Ellis Henican Ellis Henican Bio | E-mail | Recent columns

No, these two have already seen enough of that.

When it comes to New York after Sept. 11, it’s always risky saying that anybody is “the first” or “the only” anything.

So many people have behaved so extraordinarily these past 12 months, just when you think you’ve discovered some fresh superlative, another one jumps up in its place.

But here goes: I believe I am correct in declaring that Ellen and Phil are the only two New York paramedics who responded to the World Trade Center terror attack, arriving in the earliest moments and truly risking their lives, who have now decided to marry.

Each other.

Talk about love in the ruins!

Isn’t everybody saying we should get on with our lives? I haven’t seen the wedding dress yet, but I’m pretty sure that Ellen Leichert will not make a foofie bride.
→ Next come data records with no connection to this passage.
-- ==== Sys2Proof/Machine/Core.lean ====
section
/-! DEFINITION. The machine as the host runs it. -/

def Sys2Proof.core : Host.Core := { State := Sys2Proof.Machine.State, Fault := Sys2Proof.Machine.Fault, Refusal := Sys2Proof.Machine.Refusal, step := Sys2Proof.Machine.step, reset := Sys2Proof.Machine.State.reset }
end

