-- ==== Sys2Proof/Machine/HostInterface.lean ====
section
/-! DEFINITION. What the host does to the unit between steps (00_scope.md section 5): reset, load, reading the result of a
step, inspection. Stepping itself is `step`. -/

namespace Sys2Proof.Machine

open Sys2Proof

/-- Reset at any time and in any run state gives the whole table of R40 (R41, R250). -/
def hostReset (_s : State) : State := State.reset

/-- The host writes one byte of memory: accepted in the Loading phase, with no other effect (R7, R67). Later writes are
outside the modelled interface (D9; log 10). -/
def hostLoad (adr : Addr) (v : Byte) (s : State) : Result :=
  match s.phase with
  | .loading => .next (s.write adr v)
  | .stepping => .refused .hostWriteAfterFirstStep

/-- The result the step that led to this state returned (R77, R37; log 2). -/
def State.result (s : State) : StepResult :=
  match s.haltCause with
  | .none => .continues
  | .brk => .halt
  | .illegal => .illegalOpcode

/-- Inspection of a memory byte: what a `MemRead` would return (R9, R67). -/
def State.inspectByte (s : State) (adr : Addr) : Byte := s.read adr

/-- Inspection of the packed status, `PackP(P.B)` (R9, R40, D8). -/
def State.inspectStatus (s : State) : Byte := packP s.p.b s.p

/-- The fault report, which means something only while `halt_cause = Illegal` (R34): the offending opcode and its
address. -/
def State.faultReport (s : State) : Option (Byte × Addr) :=
  match s.haltCause with
  | .illegal => some (s.faultOpcode, s.faultPc)
  | .none | .brk => none

end Sys2Proof.Machine
end

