theorem RoundTrip.adcImm (b1 : Byte) : RoundTrip.Statement (.adcImm b1) := fun _ => rfl
theorem RoundTrip.adcZp (b1 : Byte) : RoundTrip.Statement (.adcZp b1) := fun _ => rfl
theorem RoundTrip.adcZpX (b1 : Byte) : RoundTrip.Statement (.adcZpX b1) := fun _ => rfl
theorem RoundTrip.adcAbs (b1 b2 : Byte) : RoundTrip.Statement (.adcAbs b1 b2) := fun _ => rfl
theorem RoundTrip.adcAbsX (b1 b2 : Byte) : RoundTrip.Statement (.adcAbsX b1 b2) := fun _ => rfl
theorem RoundTrip.adcAbsY (b1 b2 : Byte) : RoundTrip.Statement (.adcAbsY b1 b2) := fun _ => rfl
theorem RoundTrip.adcIndX (b1 : Byte) : RoundTrip.Statement (.adcIndX b1) := fun _ => rfl
theorem RoundTrip.adcIndY (b1 : Byte) : RoundTrip.Statement (.adcIndY b1) := fun _ => rfl
theorem RoundTrip.sbcImm (b1 : Byte) : RoundTrip.Statement (.sbcImm b1) := fun _ => rfl
theorem RoundTrip.sbcZp (b1 : Byte) : RoundTrip.Statement (.sbcZp b1) := fun _ => rfl
theorem RoundTrip.sbcZpX (b1 : Byte) : RoundTrip.Statement (.sbcZpX b1) := fun _ => rfl
theorem RoundTrip.sbcAbs (b1 b2 : Byte) : RoundTrip.Statement (.sbcAbs b1 b2) := fun _ => rfl
theorem RoundTrip.sbcAbsX (b1 b2 : Byte) : RoundTrip.Statement (.sbcAbsX b1 b2) := fun _ => rfl
theorem RoundTrip.sbcAbsY (b1 b2 : Byte) : RoundTrip.Statement (.sbcAbsY b1 b2) := fun _ => rfl
theorem RoundTrip.sbcIndX (b1 : Byte) : RoundTrip.Statement (.sbcIndX b1) := fun _ => rfl
theorem RoundTrip.sbcIndY (b1 : Byte) : RoundTrip.Statement (.sbcIndY b1) := fun _ => rfl
theorem RoundTrip.andImm (b1 : Byte) : RoundTrip.Statement (.andImm b1) := fun _ => rfl
theorem RoundTrip.andZp (b1 : Byte) : RoundTrip.Statement (.andZp b1) := fun _ => rfl
theorem RoundTrip.andZpX (b1 : Byte) : RoundTrip.Statement (.andZpX b1) := fun _ => rfl
theorem RoundTrip.andAbs (b1 b2 : Byte) : RoundTrip.Statement (.andAbs b1 b2) := fun _ => rfl
theorem RoundTrip.andAbsX (b1 b2 : Byte) : RoundTrip.Statement (.andAbsX b1 b2) := fun _ => rfl
theorem RoundTrip.andAbsY (b1 b2 : Byte) : RoundTrip.Statement (.andAbsY b1 b2) := fun _ => rfl
theorem RoundTrip.andIndX (b1 : Byte) : RoundTrip.Statement (.andIndX b1) := fun _ => rfl
theorem RoundTrip.andIndY (b1 : Byte) : RoundTrip.Statement (.andIndY b1) := fun _ => rfl
theorem RoundTrip.oraImm (b1 : Byte) : RoundTrip.Statement (.oraImm b1) := fun _ => rfl
theorem RoundTrip.oraZp (b1 : Byte) : RoundTrip.Statement (.oraZp b1) := fun _ => rfl
theorem RoundTrip.oraZpX (b1 : Byte) : RoundTrip.Statement (.oraZpX b1) := fun _ => rfl
theorem RoundTrip.oraAbs (b1 b2 : Byte) : RoundTrip.Statement (.oraAbs b1 b2) := fun _ => rfl
theorem RoundTrip.oraAbsX (b1 b2 : Byte) : RoundTrip.Statement (.oraAbsX b1 b2) := fun _ => rfl
theorem RoundTrip.oraAbsY (b1 b2 : Byte) : RoundTrip.Statement (.oraAbsY b1 b2) := fun _ => rfl
theorem RoundTrip.oraIndX (b1 : Byte) : RoundTrip.Statement (.oraIndX b1) := fun _ => rfl
theorem RoundTrip.oraIndY (b1 : Byte) : RoundTrip.Statement (.oraIndY b1) := fun _ => rfl
theorem RoundTrip.eorImm (b1 : Byte) : RoundTrip.Statement (.eorImm b1) := fun _ => rfl
theorem RoundTrip.eorZp (b1 : Byte) : RoundTrip.Statement (.eorZp b1) := fun _ => rfl
theorem RoundTrip.eorZpX (b1 : Byte) : RoundTrip.Statement (.eorZpX b1) := fun _ => rfl
theorem RoundTrip.eorAbs (b1 b2 : Byte) : RoundTrip.Statement (.eorAbs b1 b2) := fun _ => rfl
theorem RoundTrip.eorAbsX (b1 b2 : Byte) : RoundTrip.Statement (.eorAbsX b1 b2) := fun _ => rfl
theorem RoundTrip.eorAbsY (b1 b2 : Byte) : RoundTrip.Statement (.eorAbsY b1 b2) := fun _ => rfl
theorem RoundTrip.eorIndX (b1 : Byte) : RoundTrip.Statement (.eorIndX b1) := fun _ => rfl
theorem RoundTrip.eorIndY (b1 : Byte) : RoundTrip.Statement (.eorIndY b1) := fun _ => rfl
theorem RoundTrip.bitZp (b1 : Byte) : RoundTrip.Statement (.bitZp b1) := fun _ => rfl
theorem RoundTrip.bitAbs (b1 b2 : Byte) : RoundTrip.Statement (.bitAbs b1 b2) := fun _ => rfl
theorem RoundTrip.ldaImm (b1 : Byte) : RoundTrip.Statement (.ldaImm b1) := fun _ => rfl
theorem RoundTrip.ldaZp (b1 : Byte) : RoundTrip.Statement (.ldaZp b1) := fun _ => rfl
theorem RoundTrip.ldaZpX (b1 : Byte) : RoundTrip.Statement (.ldaZpX b1) := fun _ => rfl
theorem RoundTrip.ldaAbs (b1 b2 : Byte) : RoundTrip.Statement (.ldaAbs b1 b2) := fun _ => rfl
theorem RoundTrip.ldaAbsX (b1 b2 : Byte) : RoundTrip.Statement (.ldaAbsX b1 b2) := fun _ => rfl
theorem RoundTrip.ldaAbsY (b1 b2 : Byte) : RoundTrip.Statement (.ldaAbsY b1 b2) := fun _ => rfl
theorem RoundTrip.ldaIndX (b1 : Byte) : RoundTrip.Statement (.ldaIndX b1) := fun _ => rfl
theorem RoundTrip.ldaIndY (b1 : Byte) : RoundTrip.Statement (.ldaIndY b1) := fun _ => rfl
theorem RoundTrip.ldxImm (b1 : Byte) : RoundTrip.Statement (.ldxImm b1) := fun _ => rfl
theorem RoundTrip.ldxZp (b1 : Byte) : RoundTrip.Statement (.ldxZp b1) := fun _ => rfl
theorem RoundTrip.ldxZpY (b1 : Byte) : RoundTrip.Statement (.ldxZpY b1) := fun _ => rfl
theorem RoundTrip.ldxAbs (b1 b2 : Byte) : RoundTrip.Statement (.ldxAbs b1 b2) := fun _ => rfl
theorem RoundTrip.ldxAbsY (b1 b2 : Byte) : RoundTrip.Statement (.ldxAbsY b1 b2) := fun _ => rfl
theorem RoundTrip.ldyImm (b1 : Byte) : RoundTrip.Statement (.ldyImm b1) := fun _ => rfl
theorem RoundTrip.ldyZp (b1 : Byte) : RoundTrip.Statement (.ldyZp b1) := fun _ => rfl
theorem RoundTrip.ldyZpX (b1 : Byte) : RoundTrip.Statement (.ldyZpX b1) := fun _ => rfl
theorem RoundTrip.ldyAbs (b1 b2 : Byte) : RoundTrip.Statement (.ldyAbs b1 b2) := fun _ => rfl
theorem RoundTrip.ldyAbsX (b1 b2 : Byte) : RoundTrip.Statement (.ldyAbsX b1 b2) := fun _ => rfl
theorem RoundTrip.staZp (b1 : Byte) : RoundTrip.Statement (.staZp b1) := fun _ => rfl
theorem RoundTrip.staZpX (b1 : Byte) : RoundTrip.Statement (.staZpX b1) := fun _ => rfl
theorem RoundTrip.staAbs (b1 b2 : Byte) : RoundTrip.Statement (.staAbs b1 b2) := fun _ => rfl
theorem RoundTrip.staAbsX (b1 b2 : Byte) : RoundTrip.Statement (.staAbsX b1 b2) := fun _ => rfl
theorem RoundTrip.staAbsY (b1 b2 : Byte) : RoundTrip.Statement (.staAbsY b1 b2) := fun _ => rfl
theorem RoundTrip.staIndX (b1 : Byte) : RoundTrip.Statement (.staIndX b1) := fun _ => rfl
theorem RoundTrip.staIndY (b1 : Byte) : RoundTrip.Statement (.staIndY b1) := fun _ => rfl
theorem RoundTrip.stxZp (b1 : Byte) : RoundTrip.Statement (.stxZp b1) := fun _ => rfl
theorem RoundTrip.stxZpY (b1 : Byte) : RoundTrip.Statement (.stxZpY b1) := fun _ => rfl
theorem RoundTrip.stxAbs (b1 b2 : Byte) : RoundTrip.Statement (.stxAbs b1 b2) := fun _ => rfl
theorem RoundTrip.styZp (b1 : Byte) : RoundTrip.Statement (.styZp b1) := fun _ => rfl
theorem RoundTrip.styZpX (b1 : Byte) : RoundTrip.Statement (.styZpX b1) := fun _ => rfl
theorem RoundTrip.styAbs (b1 b2 : Byte) : RoundTrip.Statement (.styAbs b1 b2) := fun _ => rfl
theorem RoundTrip.tax : RoundTrip.Statement (.tax) := fun _ => rfl
theorem RoundTrip.tay : RoundTrip.Statement (.tay) := fun _ => rfl
theorem RoundTrip.txa : RoundTrip.Statement (.txa) := fun _ => rfl
theorem RoundTrip.tya : RoundTrip.Statement (.tya) := fun _ => rfl
theorem RoundTrip.tsx : RoundTrip.Statement (.tsx) := fun _ => rfl
theorem RoundTrip.txs : RoundTrip.Statement (.txs) := fun _ => rfl
theorem RoundTrip.bcc (b1 : Byte) : RoundTrip.Statement (.bcc b1) := fun _ => rfl
theorem RoundTrip.bcs (b1 : Byte) : RoundTrip.Statement (.bcs b1) := fun _ => rfl
theorem RoundTrip.beq (b1 : Byte) : RoundTrip.Statement (.beq b1) := fun _ => rfl
theorem RoundTrip.bne (b1 : Byte) : RoundTrip.Statement (.bne b1) := fun _ => rfl
theorem RoundTrip.bmi (b1 : Byte) : RoundTrip.Statement (.bmi b1) := fun _ => rfl
theorem RoundTrip.bpl (b1 : Byte) : RoundTrip.Statement (.bpl b1) := fun _ => rfl
theorem RoundTrip.bvc (b1 : Byte) : RoundTrip.Statement (.bvc b1) := fun _ => rfl
theorem RoundTrip.bvs (b1 : Byte) : RoundTrip.Statement (.bvs b1) := fun _ => rfl
theorem RoundTrip.pha : RoundTrip.Statement (.pha) := fun _ => rfl
theorem RoundTrip.php : RoundTrip.Statement (.php) := fun _ => rfl
theorem RoundTrip.pla : RoundTrip.Statement (.pla) := fun _ => rfl
theorem RoundTrip.plp : RoundTrip.Statement (.plp) := fun _ => rfl
theorem RoundTrip.clc : RoundTrip.Statement (.clc) := fun _ => rfl
theorem RoundTrip.sec : RoundTrip.Statement (.sec) := fun _ => rfl
theorem RoundTrip.cli : RoundTrip.Statement (.cli) := fun _ => rfl
theorem RoundTrip.sei : RoundTrip.Statement (.sei) := fun _ => rfl
theorem RoundTrip.cld : RoundTrip.Statement (.cld) := fun _ => rfl
theorem RoundTrip.sed : RoundTrip.Statement (.sed) := fun _ => rfl
theorem RoundTrip.clv : RoundTrip.Statement (.clv) := fun _ => rfl
theorem RoundTrip.jmpAbs (b1 b2 : Byte) : RoundTrip.Statement (.jmpAbs b1 b2) := fun _ => rfl
theorem RoundTrip.jmpInd (b1 b2 : Byte) : RoundTrip.Statement (.jmpInd b1 b2) := fun _ => rfl
theorem RoundTrip.jsr (b1 b2 : Byte) : RoundTrip.Statement (.jsr b1 b2) := fun _ => rfl
theorem RoundTrip.rts : RoundTrip.Statement (.rts) := fun _ => rfl
theorem RoundTrip.rti : RoundTrip.Statement (.rti) := fun _ => rfl
theorem RoundTrip.cmpImm (b1 : Byte) : RoundTrip.Statement (.cmpImm b1) := fun _ => rfl
theorem RoundTrip.cmpZp (b1 : Byte) : RoundTrip.Statement (.cmpZp b1) := fun _ => rfl
theorem RoundTrip.cmpZpX (b1 : Byte) : RoundTrip.Statement (.cmpZpX b1) := fun _ => rfl
theorem RoundTrip.cmpAbs (b1 b2 : Byte) : RoundTrip.Statement (.cmpAbs b1 b2) := fun _ => rfl
theorem RoundTrip.cmpAbsX (b1 b2 : Byte) : RoundTrip.Statement (.cmpAbsX b1 b2) := fun _ => rfl
theorem RoundTrip.cmpAbsY (b1 b2 : Byte) : RoundTrip.Statement (.cmpAbsY b1 b2) := fun _ => rfl
theorem RoundTrip.cmpIndX (b1 : Byte) : RoundTrip.Statement (.cmpIndX b1) := fun _ => rfl
theorem RoundTrip.cmpIndY (b1 : Byte) : RoundTrip.Statement (.cmpIndY b1) := fun _ => rfl
theorem RoundTrip.cpxImm (b1 : Byte) : RoundTrip.Statement (.cpxImm b1) := fun _ => rfl
theorem RoundTrip.cpxZp (b1 : Byte) : RoundTrip.Statement (.cpxZp b1) := fun _ => rfl
theorem RoundTrip.cpxAbs (b1 b2 : Byte) : RoundTrip.Statement (.cpxAbs b1 b2) := fun _ => rfl
theorem RoundTrip.cpyImm (b1 : Byte) : RoundTrip.Statement (.cpyImm b1) := fun _ => rfl
theorem RoundTrip.cpyZp (b1 : Byte) : RoundTrip.Statement (.cpyZp b1) := fun _ => rfl
theorem RoundTrip.cpyAbs (b1 b2 : Byte) : RoundTrip.Statement (.cpyAbs b1 b2) := fun _ => rfl
theorem RoundTrip.aslAcc : RoundTrip.Statement (.aslAcc) := fun _ => rfl
theorem RoundTrip.aslZp (b1 : Byte) : RoundTrip.Statement (.aslZp b1) := fun _ => rfl
theorem RoundTrip.aslZpX (b1 : Byte) : RoundTrip.Statement (.aslZpX b1) := fun _ => rfl
theorem RoundTrip.aslAbs (b1 b2 : Byte) : RoundTrip.Statement (.aslAbs b1 b2) := fun _ => rfl
theorem RoundTrip.aslAbsX (b1 b2 : Byte) : RoundTrip.Statement (.aslAbsX b1 b2) := fun _ => rfl
theorem RoundTrip.lsrAcc : RoundTrip.Statement (.lsrAcc) := fun _ => rfl
theorem RoundTrip.lsrZp (b1 : Byte) : RoundTrip.Statement (.lsrZp b1) := fun _ => rfl
theorem RoundTrip.lsrZpX (b1 : Byte) : RoundTrip.Statement (.lsrZpX b1) := fun _ => rfl
theorem RoundTrip.lsrAbs (b1 b2 : Byte) : RoundTrip.Statement (.lsrAbs b1 b2) := fun _ => rfl
theorem RoundTrip.lsrAbsX (b1 b2 : Byte) : RoundTrip.Statement (.lsrAbsX b1 b2) := fun _ => rfl
theorem RoundTrip.rolAcc : RoundTrip.Statement (.rolAcc) := fun _ => rfl
theorem RoundTrip.rolZp (b1 : Byte) : RoundTrip.Statement (.rolZp b1) := fun _ => rfl
theorem RoundTrip.rolZpX (b1 : Byte) : RoundTrip.Statement (.rolZpX b1) := fun _ => rfl
theorem RoundTrip.rolAbs (b1 b2 : Byte) : RoundTrip.Statement (.rolAbs b1 b2) := fun _ => rfl
theorem RoundTrip.rolAbsX (b1 b2 : Byte) : RoundTrip.Statement (.rolAbsX b1 b2) := fun _ => rfl
theorem RoundTrip.rorAcc : RoundTrip.Statement (.rorAcc) := fun _ => rfl
theorem RoundTrip.rorZp (b1 : Byte) : RoundTrip.Statement (.rorZp b1) := fun _ => rfl
theorem RoundTrip.rorZpX (b1 : Byte) : RoundTrip.Statement (.rorZpX b1) := fun _ => rfl
theorem RoundTrip.rorAbs (b1 b2 : Byte) : RoundTrip.Statement (.rorAbs b1 b2) := fun _ => rfl
theorem RoundTrip.rorAbsX (b1 b2 : Byte) : RoundTrip.Statement (.rorAbsX b1 b2) := fun _ => rfl
theorem RoundTrip.incZp (b1 : Byte) : RoundTrip.Statement (.incZp b1) := fun _ => rfl
theorem RoundTrip.incZpX (b1 : Byte) : RoundTrip.Statement (.incZpX b1) := fun _ => rfl
theorem RoundTrip.incAbs (b1 b2 : Byte) : RoundTrip.Statement (.incAbs b1 b2) := fun _ => rfl
theorem RoundTrip.incAbsX (b1 b2 : Byte) : RoundTrip.Statement (.incAbsX b1 b2) := fun _ => rfl
theorem RoundTrip.decZp (b1 : Byte) : RoundTrip.Statement (.decZp b1) := fun _ => rfl
theorem RoundTrip.decZpX (b1 : Byte) : RoundTrip.Statement (.decZpX b1) := fun _ => rfl
theorem RoundTrip.decAbs (b1 b2 : Byte) : RoundTrip.Statement (.decAbs b1 b2) := fun _ => rfl
theorem RoundTrip.decAbsX (b1 b2 : Byte) : RoundTrip.Statement (.decAbsX b1 b2) := fun _ => rfl
theorem RoundTrip.inx : RoundTrip.Statement (.inx) := fun _ => rfl
theorem RoundTrip.iny : RoundTrip.Statement (.iny) := fun _ => rfl
theorem RoundTrip.dex : RoundTrip.Statement (.dex) := fun _ => rfl
theorem RoundTrip.dey : RoundTrip.Statement (.dey) := fun _ => rfl
theorem RoundTrip.nop : RoundTrip.Statement (.nop) := fun _ => rfl
theorem RoundTrip.brk : RoundTrip.Statement (.brk) := fun _ => rfl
Nothing about Ellen is foofie.

From her growing-up years in Richmond Hill, through her teenage punk period and her Mohawks, right up to her decision 11 years ago to become an EMT and then a paramedic — she was always independent, outgoing and fearless.
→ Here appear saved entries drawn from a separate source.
-- ==== Sys2Proof/Tests/Slice0.lean ====
section
/-! SUPPORT. The model's own tests. Expected results come from spec/ alone: the vectors V<n> and the examples of
spec/95_test_vectors.md, spec/opcode_table.json, and the corner cases of the rules. At the end, for each statement with
hypotheses, a concrete state and operands that meet them. -/

namespace Sys2Proof.Tests

open Sys2Proof Sys2Proof.Machine Sys2Proof.Claims

/-! ## Helpers -/

/-- The start state of the vectors (95_test_vectors.md section 0), with code at `pc` and upward. -/
def start (pc : Addr) (code : List Byte) : State :=
  ({ State.reset with pc := pc, sp := 0xFF, phase := .stepping }).storeAtPc code

/-- `pc`, A, X, Y, SP and the packed flags, Break as stored (R9). -/
def seen : Result → Option (Addr × Byte × Byte × Byte × Byte × Byte)
  | .next t => some (t.pc, t.a, t.x, t.y, t.sp, t.inspectStatus)
  | .fault _ | .refused _ => none

/-- A byte of memory afterwards. -/
def byteAfter (r : Result) (adr : Addr) : Option Byte :=
  match r with
  | .next t => some (t.inspectByte adr)
  | .fault _ | .refused _ => none

/-- The result and the fault report afterwards. -/
def verdict : Result → Option (StepResult × Option (Byte × Addr))
  | .next t => some (t.result, t.faultReport)
  | .fault _ | .refused _ => none

/-! ## WellFormed smoke tests: each check refuses a form -/

/-- R79: STA has no Immediate encoding. -/
theorem test_wellFormed_refuses_store_immediate : Form.wellFormed ⟨.sta, .immediate, 0x10, 0⟩ = false := by decide

/-- R79: INC has no Accumulator encoding. -/
theorem test_wellFormed_refuses_inc_accumulator : Form.wellFormed ⟨.inc, .accumulator, 0, 0⟩ = false := by decide

/-- R79: LDX is indexed by Y, not X. -/
theorem test_wellFormed_refuses_ldx_zeroPageX : Form.wellFormed ⟨.ldx, .zeroPageX, 0x10, 0⟩ = false := by decide

/-- R79: JSR has no Indirect encoding. -/
theorem test_wellFormed_refuses_jsr_indirect : Form.wellFormed ⟨.jsr, .indirect, 0x10, 0x02⟩ = false := by decide

/-- R82: an Implied form has no operand byte. -/
theorem test_wellFormed_refuses_stray_b1 : Form.wellFormed ⟨.nop, .implied, 0x01, 0⟩ = false := by decide

/-- R82: an Immediate form has one operand byte. -/
theorem test_wellFormed_refuses_stray_b2 : Form.wellFormed ⟨.lda, .immediate, 0x01, 0x02⟩ = false := by decide

theorem test_wellFormed_accepts : Form.wellFormed ⟨.lda, .absoluteX, 0xFF, 0xFF⟩ = true := by decide

/-! ## Decoding: words written out from the spec's encodings -/

/-- A row of spec/opcode_table.json: opcode, mnemonic, mode, operand bytes, base cycles, page-cross mark. -/
structure TableRow where
  op    : Byte
  mn    : Mnemonic
  mode  : Mode
  bytes : Nat
  base  : Nat
  cross : Bool

/-- The dispatch record of the opcode byte is the row's. -/
def TableRow.agrees (r : TableRow) : Bool :=
  dispatchRom r.op = some ⟨r.mn, r.mode, r.bytes, r.base, r.cross⟩

/-- Rows 1 to 19 of spec/opcode_table.json. -/
def tableRows1 : List TableRow :=
  [⟨0x00, .brk, .implied, 0, 7, false⟩, ⟨0x01, .ora, .indexedIndirect, 1, 6, false⟩,
   ⟨0x05, .ora, .zeroPage, 1, 3, false⟩, ⟨0x06, .asl, .zeroPage, 1, 5, false⟩,
   ⟨0x08, .php, .implied, 0, 3, false⟩, ⟨0x09, .ora, .immediate, 1, 2, false⟩,
   ⟨0x0A, .asl, .accumulator, 0, 2, false⟩, ⟨0x0D, .ora, .absolute, 2, 4, false⟩,
   ⟨0x0E, .asl, .absolute, 2, 6, false⟩, ⟨0x10, .bpl, .relative, 1, 2, true⟩,
   ⟨0x11, .ora, .indirectIndexed, 1, 5, true⟩, ⟨0x15, .ora, .zeroPageX, 1, 4, false⟩,
   ⟨0x16, .asl, .zeroPageX, 1, 6, false⟩, ⟨0x18, .clc, .implied, 0, 2, false⟩,
   ⟨0x19, .ora, .absoluteY, 2, 4, true⟩, ⟨0x1D, .ora, .absoluteX, 2, 4, true⟩,
   ⟨0x1E, .asl, .absoluteX, 2, 7, false⟩, ⟨0x20, .jsr, .absolute, 2, 6, false⟩,
   ⟨0x21, .and, .indexedIndirect, 1, 6, false⟩]

/-- Rows 20 to 38 of spec/opcode_table.json. -/
def tableRows2 : List TableRow :=
  [⟨0x24, .bit, .zeroPage, 1, 3, false⟩, ⟨0x25, .and, .zeroPage, 1, 3, false⟩,
   ⟨0x26, .rol, .zeroPage, 1, 5, false⟩, ⟨0x28, .plp, .implied, 0, 4, false⟩,
   ⟨0x29, .and, .immediate, 1, 2, false⟩, ⟨0x2A, .rol, .accumulator, 0, 2, false⟩,
   ⟨0x2C, .bit, .absolute, 2, 4, false⟩, ⟨0x2D, .and, .absolute, 2, 4, false⟩,
   ⟨0x2E, .rol, .absolute, 2, 6, false⟩, ⟨0x30, .bmi, .relative, 1, 2, true⟩,
   ⟨0x31, .and, .indirectIndexed, 1, 5, true⟩, ⟨0x35, .and, .zeroPageX, 1, 4, false⟩,
   ⟨0x36, .rol, .zeroPageX, 1, 6, false⟩, ⟨0x38, .sec, .implied, 0, 2, false⟩,
   ⟨0x39, .and, .absoluteY, 2, 4, true⟩, ⟨0x3D, .and, .absoluteX, 2, 4, true⟩,
   ⟨0x3E, .rol, .absoluteX, 2, 7, false⟩, ⟨0x40, .rti, .implied, 0, 6, false⟩,
   ⟨0x41, .eor, .indexedIndirect, 1, 6, false⟩]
Phil Eguiguiurens is every bit as hard-driven as his future wife.

A muscular South Bronx native from a tight-knit family of Honduran immigrants, he was never one of those paramedics who sought the easy shifts.

Like Ellen, he was drawn to the adrenaline-fueled rescue work. Like her, he loved the lights-and-sirens life.

They were not regular partners.

But on the morning Sept. 11, 2001, they were parked together beneath the Brooklyn Bridge, unit 32-Victor out of Long Island College Hospital, waiting for their first call of the shift.

Ellen’s usual partner had taken the day off. She and Phil were assigned a hulking old separate-cab Nissan ambulance known around the hospital as “The Wildebeest.”

The morning was sparkling and blue. The Twin Towers glimmered in the sunshine across the bridge.

“The angle the plane came in, I thought it was going to hit one of the bridge pillars,” Phil recalled.

“Then the nose lifted,” Ellen said, “and it hit the tower instead.”

Thirty-two-Victor didn’t need to be asked to roll.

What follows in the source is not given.